Exam tip: Keep prompts short, move reusable policy text to templates, and cap max_tokens to avoid surprise billing.
10. RAG Architecture & Tuning
- Chunking + overlap – Target 200–500 token chunks with 10–20% overlap so passages maintain context without blowing up storage.
- Embeddings + vector stores – Use Titan Text Embeddings, Cohere Embed, or open-source (bge/e5) with OpenSearch Serverless, Aurora pgvector, Neptune Analytics, or Bedrock Knowledge Bases.
- Top-k retrieval + metadata filters – Start with
k=3–5, then filter by product, locale, or classification labels to cut noise. - Reranking + hybrid search – Combine dense vectors with keyword/BM25 or use rerankers when rare terms or legal phrases matter.
- Latency vs cost – Larger vectors improve recall but add milliseconds and storage fees. Cache popular context windows; pre-compute embeddings offline.
Exam tip: Answer “Use Bedrock Knowledge Bases” whenever the question stresses managed ingestion + retrieval.
11. Agents & Tool Use
- Agent vs RAG – Use RAG for better context inside a single response. Use agents when you need planning, multi-step workflows, or to call APIs/DBs dynamically.
- Tool calling patterns – The agent interprets intent, chooses a tool (Lambda/HTTPS/Step Functions), executes it, ingests the result, and may loop until complete.
- AWS mapping – Bedrock Agents orchestrate reasoning, call Lambda for business logic, Step Functions for long-running jobs, and can integrate RAG for grounding.
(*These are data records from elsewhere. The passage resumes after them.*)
-- ==== Sys2Proof/Machine/Flags.lean ====
section
/-! DEFINITION. Flags: the wrapping arithmetic of the transforms with its overflow reports (00_scope.md R15 to
R17, 44_compensation.md R176), the sticky `OVF`, the valid bits a new raw sample clears (10_state.md R25), and
the host words made of flags, `STATUS` and `ERRINFO` (R36, R37). -/

namespace Sys2Proof.Machine

/-! ## Wrapping arithmetic that reports overflow -/

/-- `wrap_N(z)`: the `sN` value congruent to `z` modulo `2^N` (R15). -/
def wrapInt (N : Nat) (z : Int) : Int := z.bmod (2 ^ N)

/-- An `sN` value of a pseudocode block together with whether an operation behind it reported overflow
(R15, R176). -/
structure Fixed (N : Nat) where
  val : Int
  ovf : Bool
  deriving DecidableEq, Repr

variable {N : Nat}

/-- Narrow an exact result: wrap it, and report when that changed it, on top of earlier reports (R15). -/
def Fixed.narrow (z : Int) (earlier : Bool) : Fixed N :=
  ⟨wrapInt N z, earlier || decide (wrapInt N z ≠ z)⟩

/-- A constant or an input, widened by value (R15, R183). -/
def Fixed.ofInt (z : Int) : Fixed N := ⟨z, false⟩

/-- An unsigned input, widened by value. -/
def Fixed.unsigned {w : Nat} (b : BitVec w) : Fixed N := ⟨(b.toNat : Int), false⟩

/-- A signed input, widened by value. -/
def Fixed.signed {w : Nat} (b : BitVec w) : Fixed N := ⟨b.toInt, false⟩

/-- `a + b` (R15). -/
def Fixed.add (a b : Fixed N) : Fixed N := Fixed.narrow (a.val + b.val) (a.ovf || b.ovf)

/-- `a - b` (R15). -/
def Fixed.sub (a b : Fixed N) : Fixed N := Fixed.narrow (a.val - b.val) (a.ovf || b.ovf)

/-- `a * b` (R15). -/
def Fixed.mul (a b : Fixed N) : Fixed N := Fixed.narrow (a.val * b.val) (a.ovf || b.ovf)

/-- `a << n` (R15). -/
def Fixed.shl (a : Fixed N) (n : Nat) : Fixed N := Fixed.narrow (a.val * 2 ^ n) a.ovf

/-- `a >> n`: arithmetic, floor of the quotient, never overflows (R16). -/
def Fixed.shr (a : Fixed N) (n : Nat) : Fixed N := ⟨a.val / 2 ^ n, a.ovf⟩

/-- `a / b` for `b` not zero: truncates toward zero (R17). -/
def Fixed.div (a b : Fixed N) : Fixed N := Fixed.narrow (a.val.tdiv b.val) (a.ovf || b.ovf)

/-! ## Flags of the state -/

/-- `if ovf = 1 then OVF <- 1` (44_compensation.md R204 to R206): sticky (10_state.md R26). -/
def raiseOvf (ovf : Bool) (s : State) : State := { s with ovf := s.ovf || ovf }

/-- A new raw sample: `RAW_VALID <- 1` and the four per-cycle bits cleared (10_state.md R25, 43_unpack.md
R170). -/
def newCycle (s : State) : State :=
  { s with rawValid := true, tfValid := false, tValid := false, pValid := false, hValid := false }

/-! ## Flag words -/

/-- The 2-bit code of `SESS` (R21). -/
def sessCode (x : Sess) : BitVec 2 :=
  match x with
  | .closed => 0
  | .opened => 1
  | .aborted => 2

/-- The 4-bit code of `ERR` (60_exceptions.md R215). -/
def errCodeBits (e : ErrCode) : BitVec 4 :=
  match e with
  | .clear => 0
  | .transportError => 1
  | .ioError => 2
  | .illegalCommand => 3
  | .orderViolation => 4

/-- Bits 7:0 of `STATUS` (R36). -/
def statusLow (s : State) : BitVec 8 :=
  BitVec.ofBool s.hValid ++ BitVec.ofBool s.pValid ++ BitVec.ofBool s.tValid ++ BitVec.ofBool s.tfValid ++
    BitVec.ofBool s.rawValid ++ BitVec.ofBool s.calValid ++ sessCode s.sess

/-- Bits 15:8 of `STATUS` (R36); bits 15:14 read 0. -/
def statusMid (s : State) : BitVec 8 :=
  0#2 ++ BitVec.ofBool s.idValid ++ BitVec.ofBool s.busHeld ++ BitVec.ofBool s.pollTimeout ++
    BitVec.ofBool s.pGuard ++ BitVec.ofBool s.ovf ++ BitVec.ofBool s.warnId

/-- `STATUS` (R36); bits 31:20 read 0. -/
def statusWord (s : State) : Word := 0#12 ++ errCodeBits s.err ++ statusMid s ++ statusLow s

/-- `ERRINFO` (R37). -/
def errInfoWord (s : State) : Word := 0#12 ++ errCodeBits s.err ++ s.errStep

end Sys2Proof.Machine
end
Exam tip: If the requirement says “call internal APIs and external SaaS with reasoning,” pick Bedrock Agents with Lambda tools.
12. Evaluation & Hallucination Control
- Offline evaluation – Score prompts/models against golden datasets for accuracy, BLEU/ROUGE, or custom rubric. Automate in SageMaker pipelines.
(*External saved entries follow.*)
-- ==== Sys2Proof/Machine/HostRegs.lean ====
section
/-! DEFINITION. The host register file (10_state.md R35 to R40): what a read returns and what a write does. -/

namespace Sys2Proof.Machine

/-! ## Reads -/

/-- The content of a register guarded by a valid bit: unspecified (`none`) while the bit is 0 (R38). -/
def guarded (valid : Bool) (w : Word) : Option Word := if valid then some w else none

/-- Bits 31:0 of a binary64 pattern (R35). -/
def lowHalf (f : BitVec 64) : Word := f.extractLsb' 0 32

/-- Bits 63:32 of a binary64 pattern (R35). -/
def highHalf (f : BitVec 64) : Word := f.extractLsb' 32 32

/-- `HR[0x00]` to `HR[0x0F]` (R35). -/
def hostViewLow (n : Nat) (s : State) : Option Word :=
  match n with
  | 0x00 => some s.lastCmd
  | 0x01 => some (statusWord s)
  | 0x02 => some (errInfoWord s)
  | 0x03 => some s.errCmd
  | 0x04 => some s.devSel
  | 0x05 => some (s.pollCnt.setWidth 32)
  | 0x06 => guarded s.idValid (s.chipId.setWidth 32)
  | 0x07 => some (s.rxv.extractLsb' 0 32)
  | 0x08 => some ((s.rxv.extractLsb' 32 1).setWidth 32)
  | 0x09 => guarded s.rawValid (s.adcP.setWidth 32)
  | 0x0A => guarded s.rawValid (s.adcT.setWidth 32)
  | 0x0B => guarded s.rawValid (s.adcH.setWidth 32)
  | 0x0C => guarded s.tfValid s.tFine
  | 0x0D => guarded s.tValid s.tOut
  | 0x0E => guarded s.pValid s.pOut
  | 0x0F => guarded s.hValid s.hOut
  | _ => some 0

/-- `HR[0x22]` to `HR[0x27]`: the halves of the three outputs (R35, R31). -/
def hostViewF64 (n : Nat) (s : State) : Option Word :=
  match n with
  | 0x22 => guarded s.tValid (lowHalf (toCelsius s.tOut))
  | 0x23 => guarded s.tValid (highHalf (toCelsius s.tOut))
  | 0x24 => guarded s.pValid (lowHalf (toHpa s.pOut))
  | 0x25 => guarded s.pValid (highHalf (toHpa s.pOut))
  | 0x26 => guarded s.hValid (lowHalf (toRh s.hOut))
  | 0x27 => guarded s.hValid (highHalf (toRh s.hOut))
  | _ => some 0

/-- `RXBUFi` is register `0x40 + i` (R35). -/
def rxIndex (n : Nat) : Bool := decide (0x40 ≤ n) && decide (n ≤ 0x60)

/-- The content of `HR[n]`; `none` is "unspecified" (R35, R38); an unmapped index reads 0 (R40). -/
def hostView (n : Nat) (s : State) : Option Word :=
  if n ≤ 0x0F then hostViewLow n s
  else if n ≤ 0x21 then guarded s.calValid (calWord (n - 0x10) s.cal)
  else if n ≤ 0x27 then hostViewF64 n s
  else if rxIndex n then guarded (s.rxv.getLsbD (n - 0x40)) ((rxByte s.rxbuf (n - 0x40)).setWidth 32)
  else some 0

/-- A host read (R38): always allowed, no effect on the block; an unspecified value is a free draw. What was
returned is kept for the host (log 4), beside the value its program expects (30_encoding.md R100). -/
def hostRead (n : Nat) (expected : Option Word) (s : State) : State :=
  match hostView n s with
  | some v => { s with reads := s.reads ++ [⟨n, v, expected⟩] }
  | none => { s with reads := s.reads ++ [⟨n, Config.freeWord s.draws, expected⟩], draws := s.draws + 1 }

/-- Did a read return the value its program expects? It did where the text states none (30_encoding.md R100). -/
def HostRead.asExpected (r : HostRead) : Bool :=
  match r.expected with
  | some v => decide (r.value = v)
  | none => true

/-- Did every read of the program so far? A mismatch is the host's finding and stops nothing (log 23). -/
def readsAsExpected (s : State) : Bool := s.reads.all HostRead.asExpected

/-! ## Writes -/

/-- A host write to a register other than `CMD` (R39, R40): outside its condition, or to any other register, it
is ignored. -/
def hostWrite (n : Nat) (v : Word) (s : State) : State :=
  if n = 0x04 then
    if s.sess = .closed then { s with devSel := v } else s
  else if n = 0x0C then
    if s.sess = .opened then { s with tFine := v, tfValid := true } else s
  else if rxIndex n then
    if s.sess = .opened then putBytes (n - 0x40) [v.setWidth 8] s else s
  else s

end Sys2Proof.Machine
end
- Human + LLM-as-judge – SMEs validate edge cases; LLM judges accelerate regression testing but must be calibrated.
- Grounding + citations – Return snippet IDs or URLs so auditors can verify answers. Bedrock Knowledge Bases can include citations automatically.
- Temperature + guardrails – Keep temperature/top-p low for factual tasks and add Guardrails for profanity/PII filters or JSON schemas.
Exam tip: When compliance reviewers are mentioned, respond with “human-in-the-loop evaluation plus logged citations.”
13. Responsible AI, Privacy, Security
- Bias/fairness – Audit datasets, compare outputs across demographic slices, and document mitigations.
- PII governance – Mask prompts, encrypt data (KMS), route calls through VPC endpoints/PrivateLink, and restrict IAM roles for agents/tools.
- Hallucination + safety – Pair RAG grounding with Guardrails to block unsafe content and require human review for high-risk actions.
- AWS mapping – Use Bedrock Guardrails, IAM least privilege, CloudTrail logging, and encrypted vector stores/S3 buckets.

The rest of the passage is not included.